A disparada do preço do querosene de aviação (QAV),
provocada pelos conflitos no Oriente Médio, levou as companhias aéreas a
cancelar mais de 6,2 mil voos no Brasil entre maio e junho, segundo dados da
Agência Nacional de Aviação Civil (Anac).
Foram retirados da programação 3.596 voos em maio e
outros 2.675 em junho, totalizando 6.271 operações canceladas. O combustível
representa cerca de 45% dos custos das empresas aéreas e chegou a registrar
alta de 98,4% entre fevereiro e maio, passando de R$ 3,35 para R$ 6,65 por
litro.
A Gol foi a companhia que mais reduziu operações,
com 3.041 voos cortados nos dois meses. A Azul aparece em seguida, com 2.216
cancelamentos. Juntas, as duas empresas respondem por mais de 86% da redução da
malha aérea.
São Paulo lidera as perdas em números absolutos, com
844 voos cancelados em maio, seguido pelo Rio de Janeiro, com 514. Pernambuco
registrou a maior queda proporcional, com redução de 12,8% na oferta de voos.

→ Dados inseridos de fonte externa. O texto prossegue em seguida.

/-! ## The turn where the schedule names none -/

/-- The turns that bring an operation in flight forward. -/
def opTurns (k : Nat) : Op → List Turn
  | .load l => l.lanes.map (fun x => .performLane k x.lane) ++ [.event (.loadDataReturn k)]
  | .atom _ => []
  | .deposit _ => [.event (.remoteDepositArrive k)]
  | .cflush _ _ _ _ => [.event (.cflushComplete k)]
  | .tlbi _ _ _ => [.event (.tlbiComplete k)]
  | .ownset _ _ _ _ _ _ => [.event (.ownsetComplete k)]
  | .spawn _ _ _ _ => []
  | .card c => [.event (.hazardRelease k)] ++ (List.range c.units.length).map (fun u => .event (.cardUnitWrite k u)) ++ [.event (.cardComplete k)]
  | .join _ => [.event (.hazardRelease k), .event (.joinOpStart k), .event (.jmulBarrierSatisfied k), .event (.joinOpComplete k),
                .event (.jcloseFree k)]
  | .fetch _ => [.event (.hazardRelease k), .event (.fetchOpStart k), .event (.fetchOpComplete k), .event (.dgrowComplete k)]

/-- The turns that end a wait of a group or make its stores visible. -/
def groupTurns (gid : Nat) (g : Group) : List Turn :=
  (List.range g.stores.length).map (fun k => .drain gid k) ++
  (match g.wait with
   | .await _ _ => [.event (.awaitSatisfied gid)]
   | .bar n => [.event (.barRelease g.team n)]
   | .bwait _ _ _ _ => [.event (.bwaitSatisfied gid)]
   | .halt _ => [.event (.haltWake gid)]
   | .tbeg _ => [.event (.tbegResume gid)]
   | .lock _ => [.event (.fallbackLockGrant gid)]
   | _ => []) ++
  (if g.fence.isSome then [.event (.fenceComplete gid)] else []) ++ [.event (.tendCommit gid)]

/-- The turns of the pool, where a checkpoint, a restore or a submission is in progress. -/
def State.poolTurns (s : State) : List Turn := if s.pool.ck.isSome || s.pool.mbstat.getLsbD 8 then [.poolStep] else []

/-- Turns that may bring work in flight forward: requests that wait for a slice, operations, groups, host cores' stores and ticketed commits,
flits, teams that end, the pool. -/
def State.dueTurns (s : State) : List Turn :=
  s.mem.l2q.map (fun e => .event (.l2RequestDeferred e.1)) ++ s.ops.flatMap (fun e => opTurns e.1 e.2)
    ++ s.groups.flatMap (fun e => groupTurns e.1 e.2) ++ s.hosts.map (fun e => .event (.xtendCommit e.1)) ++ s.poolTurns
    ++ s.hosts.flatMap (fun e => (List.range e.2.stq.length).map fun k => .drainHost e.1 k)
    ++ s.net.links.map (fun e => .sendFlit e.1) ++ s.teams.map (fun e => .event (.teamRetire e.1))

/-- The turn changes the state otherwise than in the model's own fields. -/
def State.stirs (s : State) (t : Turn) : Bool :=
  match runTurn t s with
  | .next s1 => decide ({ s1 with free := s.free, cur := s.cur } ≠ s)
  | _ => false

/-- The turn where the schedule names none (R82): work in flight goes forward first; then the group that has been ready longest issues; else a host
core runs, else a clock passes. So every resident team keeps being issued once the schedule has been used up. -/
def State.defaultTurn (s : State) : Turn :=
  match s.dueTurns.find? s.stirs with
  | some t => t
  | none =>
    match earliest (s.groups.filter fun e => s.mayIssue e.2 && !s.held e.1 e.2) with
    | some e => .quarter e.2.core e.2.quarter
    | none =>
      match s.hosts.find? fun e => e.2.running && e.2.waitRd.isNone with
      | some e => .host e.1
      | none => .tick 1

/-- The next turn and the state from which it runs. -/
def State.nextTurn (s : State) : Turn × State :=
  match s.sched with
  | t :: r => (t, { s with sched := r })
  | [] => (s.defaultTurn, s)

/-! ## Placing an instruction -/

/-- The address at which `withFetchWord` places an instruction: a physical address of Q0, and a virtual one that maps to it. -/
def fetchBase : Nat := 0x10000

/-- A translation of the page at `fetchBase` to itself for core 0 and ASID 0: a leaf with every permission, A and D set. -/
def fetchEntry : TlbEntry := { l1 := true, unit := 0, asid := 0, vpn := 4, size := 1, pte := 0x103F3, eaddr := 0 }

/-- Bytes placed in memory as a loader leaves them. -/
def State.placeBytes (s : State) (bs : List Byte) : State :=
  { s with mem := { s.mem with bytes := ksetRun 0 s.mem.bytes fetchBase bs, poison := s.mem.poison.filter fun q => q != sectorOf fetchBase
                               tags := kerase s.mem.tags (sectorOf fetchBase), l2 := kerase s.mem.l2 (sectorOf fetchBase) } }

/-- A user-mode group of width 32 with 256 rows on quarter 0 of core 0, alone there, about to issue at `fetchBase`. -/
def State.placeGroup (s : State) : State :=
  let g : Group := { team := serviceTeam 4, grpid := 0, width := 32, nrows := 256, core := 0, quarter := 0, slot := 0, half := 0, service := false,
                     sup := false, pc := BitVec.ofNat 64 fetchBase, lanes := List.replicate 32 {} }
  { s with groups := kput (s.groups.filter fun e => !(e.2.core == 0 && e.2.quarter == 0)) s.nextGid g, nextGid := s.nextGid + 1
           mem := { s.mem with tlb := fetchEntry :: s.mem.tlb }
           plat := { s.plat with tripped := false }, xa := { s.xa with held := false }, sched := [.quarter 0 0] }

/-- Host core 0 about to execute the word at `fetchBase`. -/
def State.placeHost (s : State) : State :=
  { s.setHost 0 { s.host 0 with running := true, waitRd := none, pc := BitVec.ofNat 64 fetchBase } with
    plat := { s.plat with tripped := false }, xa := { s.xa with held := false }, sched := [.host 0] }

end Sys2Proof.Machine
end

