-- ==== Sys2Proof/Certificates/Slice0/Obligations.lean ====
section
/-!
DEFINITION. The statements for the provers. Where a statement says `Completes`, `Computes` or `Tests`, its hypotheses are those of
`Sys2Proof.Clear` (Safety.lean): on the state and the operands alone.
-/

open Sys2Proof Sys2Proof.Machine

/-! ## Computing instructions: completion with their results -/

/-- 06_pipes.md R188, R190: the integer and logic instructions complete with the exact integer of R188, clamped with sat and else modulo 2^w,
and with the bit operations of R190. -/
def Obligations.IntegerAndLogicResults : Prop := ∀ h : Head,
  Computes (.iadd h) (satShape 0 h (tyInt h.ty)) h (fun _ => intOp h (satBit h) fun a b _ => a + b) ∧
  Computes (.isub h) (satShape 1 h (tyInt h.ty)) h (fun _ => intOp h (satBit h) fun a b _ => a - b) ∧
  Computes (.imul h) (mulShape 2 h) h (fun _ => intOp h false fun a b _ => a * b) ∧
  Computes (.imulh h) (mulShape 3 h) h (fun _ => intOp h false fun a b _ => a * b / 2 ^ tyWidth h.ty) ∧
  Computes (.imad h) (imadShape h) h (fun _ => intOp h false fun a b c => a * b + c) ∧
  Computes (.imin h) (intShape 0x10 5 h (tyInt h.ty)) h (fun _ => intOp h false fun a b _ => min a b) ∧
  Computes (.imax h) (intShape 0x10 6 h (tyInt h.ty)) h (fun _ => intOp h false fun a b _ => max a b) ∧
  Computes (.iabs h) (unSatShape 7 h) h (fun _ => intOp h (satBit h) fun a _ _ => |a|) ∧
  Computes (.ineg h) (unSatShape 8 h) h (fun _ => intOp h (satBit h) fun a _ _ => -a) ∧
  Computes (.andb h) (logShape 0 h) h (fun _ a b _ => a &&& b) ∧
  Computes (.orb h) (logShape 1 h) h (fun _ a b _ => a ||| b) ∧
  Computes (.xorb h) (logShape 2 h) h (fun _ a b _ => a ^^^ b) ∧
  Computes (.notb h) (notShape h) h (fun _ a _ _ => 2 ^ tyWidth h.ty - 1 - a) ∧
  Computes (.andn h) (logShape 4 h) h (fun _ a b _ => a &&& (2 ^ tyWidth h.ty - 1 - b)) ∧
  Computes (.shl h) (logShape 5 h) h (fun _ a b _ =>
    if b % 2 ^ 32 < tyWidth h.ty then a * 2 ^ (b % 2 ^ 32) % 2 ^ tyWidth h.ty else 0) ∧
  Computes (.shr h) (logShape 6 h) h (fun _ a b _ => if b % 2 ^ 32 < tyWidth h.ty then a / 2 ^ (b % 2 ^ 32) else 0) ∧
  Computes (.sar h) (logShape 7 h) h (fun _ a b _ => sarValue (tyWidth h.ty) a (b % 2 ^ 32)) ∧
  Computes (.rot h) (logShape 8 h) h (fun _ a b _ => rotValue (tyWidth h.ty) a (b % 2 ^ 32))
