-- ==== Sys2Proof/Laws/State.lean ====
section
/-!
SUPPORT. What each named update of the state, of a group and of a lane leaves in each field; one lemma for every field and update.
-/

namespace Sys2Proof.Machine

/-! ### State.setGroup -/

@[simp] theorem State.setGroup_groups (s : State) (gid : Nat) (g : Group) : (s.setGroup gid g).groups = kput s.groups gid g := rfl
@[simp] theorem State.setGroup_teams (s : State) (gid : Nat) (g : Group) : (s.setGroup gid g).teams = s.teams := rfl
@[simp] theorem State.setGroup_nextGid (s : State) (gid : Nat) (g : Group) : (s.setGroup gid g).nextGid = s.nextGid := rfl
@[simp] theorem State.setGroup_ops (s : State) (gid : Nat) (g : Group) : (s.setGroup gid g).ops = s.ops := rfl
@[simp] theorem State.setGroup_nextOp (s : State) (gid : Nat) (g : Group) : (s.setGroup gid g).nextOp = s.nextOp := rfl
@[simp] theorem State.setGroup_hazards (s : State) (gid : Nat) (g : Group) : (s.setGroup gid g).hazards = s.hazards := rfl
@[simp] theorem State.setGroup_mem (s : State) (gid : Nat) (g : Group) : (s.setGroup gid g).mem = s.mem := rfl
@[simp] theorem State.setGroup_pool (s : State) (gid : Nat) (g : Group) : (s.setGroup gid g).pool = s.pool := rfl
@[simp] theorem State.setGroup_tx (s : State) (gid : Nat) (g : Group) : (s.setGroup gid g).tx = s.tx := rfl
@[simp] theorem State.setGroup_hosts (s : State) (gid : Nat) (g : Group) : (s.setGroup gid g).hosts = s.hosts := rfl
@[simp] theorem State.setGroup_dies (s : State) (gid : Nat) (g : Group) : (s.setGroup gid g).dies = s.dies := rfl
@[simp] theorem State.setGroup_pkg (s : State) (gid : Nat) (g : Group) : (s.setGroup gid g).pkg = s.pkg := rfl
@[simp] theorem State.setGroup_logs (s : State) (gid : Nat) (g : Group) : (s.setGroup gid g).logs = s.logs := rfl
@[simp] theorem State.setGroup_net (s : State) (gid : Nat) (g : Group) : (s.setGroup gid g).net = s.net := rfl
@[simp] theorem State.setGroup_xa (s : State) (gid : Nat) (g : Group) : (s.setGroup gid g).xa = s.xa := rfl
@[simp] theorem State.setGroup_pmc (s : State) (gid : Nat) (g : Group) : (s.setGroup gid g).pmc = s.pmc := rfl
@[simp] theorem State.setGroup_plat (s : State) (gid : Nat) (g : Group) : (s.setGroup gid g).plat = s.plat := rfl
@[simp] theorem State.setGroup_clock (s : State) (gid : Nat) (g : Group) : (s.setGroup gid g).clock = s.clock := rfl
@[simp] theorem State.setGroup_qnext (s : State) (gid : Nat) (g : Group) : (s.setGroup gid g).qnext = s.qnext := rfl
@[simp] theorem State.setGroup_cur (s : State) (gid : Nat) (g : Group) : (s.setGroup gid g).cur = s.cur := rfl
@[simp] theorem State.setGroup_sched (s : State) (gid : Nat) (g : Group) : (s.setGroup gid g).sched = s.sched := rfl
@[simp] theorem State.setGroup_free (s : State) (gid : Nat) (g : Group) : (s.setGroup gid g).free = s.free := rfl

Além da redução de destinos, os passageiros também
sentiram o impacto no bolso. Em março, o preço médio das passagens aéreas subiu
17,8% na comparação com o mesmo mês de 2025.
Nesta segunda-feira (1º), a Petrobras anunciou uma
redução de 14,2% no preço do querosene de aviação, medida que pode aliviar
parte da pressão sobre os custos das companhias e ajudar a conter novos
reajustes nas tarifas.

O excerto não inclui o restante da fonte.